-- ==== Sys2Proof/Syntax.lean ====
section
/-! DEFINITION. The instructions of LMS-CORE, one constructor per row of spec/opcode_table.json: the 25
commands (30_encoding.md R65, operand slots kept as 16-bit slots in slot order) and the 13 wire pairs
(R72); and what one transfer on an input port carries. -/

namespace Sys2Proof

inductive Instr where
  /-- `0x01` CONSTRUCT rows, cols (R190). -/
  | construct (rows cols : Slot)
  /-- `0x02` SETINTENSITY v (R191). -/
  | setIntensity (v : Slot)
  /-- `0x03` SETSHUTDOWN b (R192). -/
  | setShutdown (b : Slot)
  /-- `0x04` SETFONT f (R193). -/
  | setFont (f : Slot)
  /-- `0x05` SETSCROLLDELAY t (R194). -/
  | setScrollDelay (t : Slot)
  /-- `0x10` MAPADDR x, y (R92). -/
  | mapAddr (x y : Slot)
  /-- `0x11` SETLED x, y, on (R102). -/
  | setLed (x y on : Slot)
  /-- `0x12` GETLED x, y (R103). -/
  | getLed (x y : Slot)
  /-- `0x13` CLEARBUF (R104). -/
  | clearBuf
  /-- `0x20` BCAST addr, val (R115). -/
  | bcast (addr val : Slot)
  /-- `0x21` REFRESHROW row (R116). -/
  | refreshRow (row : Slot)
  /-- `0x22` REFRESH (R117). -/
  | refresh
  /-- `0x23` CLRREFRESH (R118). -/
  | clrRefresh
  /-- `0x30` POINT x, y (R130). -/
  | point (x y : Slot)
  /-- `0x31` DRAWLINE x1, y1, x2, y2 (R131). -/
  | drawLine (x1 y1 x2 y2 : Slot)
  /-- `0x32` DRAWTRI x1, y1, x2, y2, x3, y3 (R132). -/
  | drawTri (x1 y1 x2 y2 x3 y3 : Slot)
  /-- `0x33` DRAWQUAD x1, y1, x2, y2, x3, y3, x4, y4 (R133). -/
  | drawQuad (x1 y1 x2 y2 x3 y3 x4 y4 : Slot)
  /-- `0x34` DRAWRECT x, y, w, h (R134). -/
  | drawRect (x y w h : Slot)
  /-- `0x35` DRAWCIRCLE h, k, r (R135). -/
  | drawCircle (h k r : Slot)
  /-- `0x36` DRAWELLIPSE h, k, a, b (R136). -/
  | drawEllipse (h k a b : Slot)
  /-- `0x40` SHIFTROW mr (R161). -/
  | shiftRow (mr : Slot)
  /-- `0x41` SCROLLGLYPH mr, n; payload of n column bytes (R163). -/
  | scrollGlyph (mr n : Slot) (payload : List Byte)
  /-- `0x42` SCROLLCHAR c, mr (R164). -/
  | scrollChar (c mr : Slot)
  /-- `0x50` DRAWCHAR c, x, y (R177). -/
  | drawChar (c x y : Slot)
  /-- `0x51` DRAWWORD count, x, y; payload of count character codes (R178). -/
  | drawWord (count x y : Slot) (payload : List Byte)
  /-- W.DIGIT0: `dddddddd 00001000` (R72, R113). -/
  | wDigit0 (d : Byte)
  /-- W.DIGIT1: `dddddddd 00000111`. -/
  | wDigit1 (d : Byte)
  /-- W.DIGIT2: `dddddddd 00000110`. -/
  | wDigit2 (d : Byte)
  /-- W.DIGIT3: `dddddddd 00000101`. -/
  | wDigit3 (d : Byte)
  /-- W.DIGIT4: `dddddddd 00000100`. -/
  | wDigit4 (d : Byte)
  /-- W.DIGIT5: `dddddddd 00000011`. -/
  | wDigit5 (d : Byte)
  /-- W.DIGIT6: `dddddddd 00000010`. -/
  | wDigit6 (d : Byte)
  /-- W.DIGIT7: `dddddddd 00000001`. -/
  | wDigit7 (d : Byte)
  /-- W.DECODE: `00000000 00001001` (R72, R190). -/
  | wDecode
  /-- W.INTENSITY: `0000vvvv 00001010` (R72, R191). -/
  | wIntensity (v : BitVec 4)
  /-- W.SCANLIMIT: `00000111 00001011` (R72, R190). -/
  | wScanLimit
  /-- W.SHUTDOWN: `0000000n 00001100`, n = 1 wakes (R72, R192). -/
  | wShutdown (n : Bool)
  /-- W.DISPLAYTEST: `00000000 00001111` (R72, R190). -/
  | wDisplayTest
  deriving DecidableEq, Repr

/-- What one transfer on an input port carries: a command `(W, PL)` (R60), or a wire pair (R70). -/
inductive Transfer where
  | command (word : CommandWord) (payload : List Byte)
  | pair (bits : PairWord)
  deriving DecidableEq, Repr

end Sys2Proof
end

The problem. Quote all of the entries exactly as they appear.

Exercise response.
-- ==== Sys2Proof/Syntax.lean ====
section
/-! DEFINITION. The instructions of LMS-CORE, one constructor per row of spec/opcode_table.json: the 25
commands (30_encoding.md R65, operand slots kept as 16-bit slots in slot order) and the 13 wire pairs
(R72); and what one transfer on an input port carries. -/

namespace Sys2Proof

inductive Instr where
  /-- `0x01` CONSTRUCT rows, cols (R190). -/
  | construct (rows cols : Slot)
  /-- `0x02` SETINTENSITY v (R191). -/
  | setIntensity (v : Slot)
  /-- `0x03` SETSHUTDOWN b (R192). -/
  | setShutdown (b : Slot)
  /-- `0x04` SETFONT f (R193). -/
  | setFont (f : Slot)
  /-- `0x05` SETSCROLLDELAY t (R194). -/
  | setScrollDelay (t : Slot)
  /-- `0x10` MAPADDR x, y (R92). -/
  | mapAddr (x y : Slot)
  /-- `0x11` SETLED x, y, on (R102). -/
  | setLed (x y on : Slot)
  /-- `0x12` GETLED x, y (R103). -/
  | getLed (x y : Slot)
  /-- `0x13` CLEARBUF (R104). -/
  | clearBuf
  /-- `0x20` BCAST addr, val (R115). -/
  | bcast (addr val : Slot)
  /-- `0x21` REFRESHROW row (R116). -/
  | refreshRow (row : Slot)
  /-- `0x22` REFRESH (R117). -/
  | refresh
  /-- `0x23` CLRREFRESH (R118). -/
  | clrRefresh
  /-- `0x30` POINT x, y (R130). -/
  | point (x y : Slot)
  /-- `0x31` DRAWLINE x1, y1, x2, y2 (R131). -/
  | drawLine (x1 y1 x2 y2 : Slot)
  /-- `0x32` DRAWTRI x1, y1, x2, y2, x3, y3 (R132). -/
  | drawTri (x1 y1 x2 y2 x3 y3 : Slot)
  /-- `0x33` DRAWQUAD x1, y1, x2, y2, x3, y3, x4, y4 (R133). -/
  | drawQuad (x1 y1 x2 y2 x3 y3 x4 y4 : Slot)
  /-- `0x34` DRAWRECT x, y, w, h (R134). -/
  | drawRect (x y w h : Slot)
  /-- `0x35` DRAWCIRCLE h, k, r (R135). -/
  | drawCircle (h k r : Slot)
  /-- `0x36` DRAWELLIPSE h, k, a, b (R136). -/
  | drawEllipse (h k a b : Slot)
  /-- `0x40` SHIFTROW mr (R161). -/
  | shiftRow (mr : Slot)
  /-- `0x41` SCROLLGLYPH mr, n; payload of n column bytes (R163). -/
  | scrollGlyph (mr n : Slot) (payload : List Byte)
  /-- `0x42` SCROLLCHAR c, mr (R164). -/
  | scrollChar (c mr : Slot)
  /-- `0x50` DRAWCHAR c, x, y (R177). -/
  | drawChar (c x y : Slot)
  /-- `0x51` DRAWWORD count, x, y; payload of count character codes (R178). -/
  | drawWord (count x y : Slot) (payload : List Byte)
  /-- W.DIGIT0: `dddddddd 00001000` (R72, R113). -/
  | wDigit0 (d : Byte)
  /-- W.DIGIT1: `dddddddd 00000111`. -/
  | wDigit1 (d : Byte)
  /-- W.DIGIT2: `dddddddd 00000110`. -/
  | wDigit2 (d : Byte)
  /-- W.DIGIT3: `dddddddd 00000101`. -/
  | wDigit3 (d : Byte)
  /-- W.DIGIT4: `dddddddd 00000100`. -/
  | wDigit4 (d : Byte)
  /-- W.DIGIT5: `dddddddd 00000011`. -/
  | wDigit5 (d : Byte)
  /-- W.DIGIT6: `dddddddd 00000010`. -/
  | wDigit6 (d : Byte)
  /-- W.DIGIT7: `dddddddd 00000001`. -/
  | wDigit7 (d : Byte)
  /-- W.DECODE: `00000000 00001001` (R72, R190). -/
  | wDecode
  /-- W.INTENSITY: `0000vvvv 00001010` (R72, R191). -/
  | wIntensity (v : BitVec 4)
  /-- W.SCANLIMIT: `00000111 00001011` (R72, R190). -/
  | wScanLimit
  /-- W.SHUTDOWN: `0000000n 00001100`, n = 1 wakes (R72, R192). -/
  | wShutdown (n : Bool)
  /-- W.DISPLAYTEST: `00000000 00001111` (R72, R190). -/
  | wDisplayTest
  deriving DecidableEq, Repr

/-- What one transfer on an input port carries: a command `(W, PL)` (R60), or a wire pair (R70). -/
inductive Transfer where
  | command (word : CommandWord) (payload : List Byte)
  | pair (bits : PairWord)
  deriving DecidableEq, Repr

end Sys2Proof
end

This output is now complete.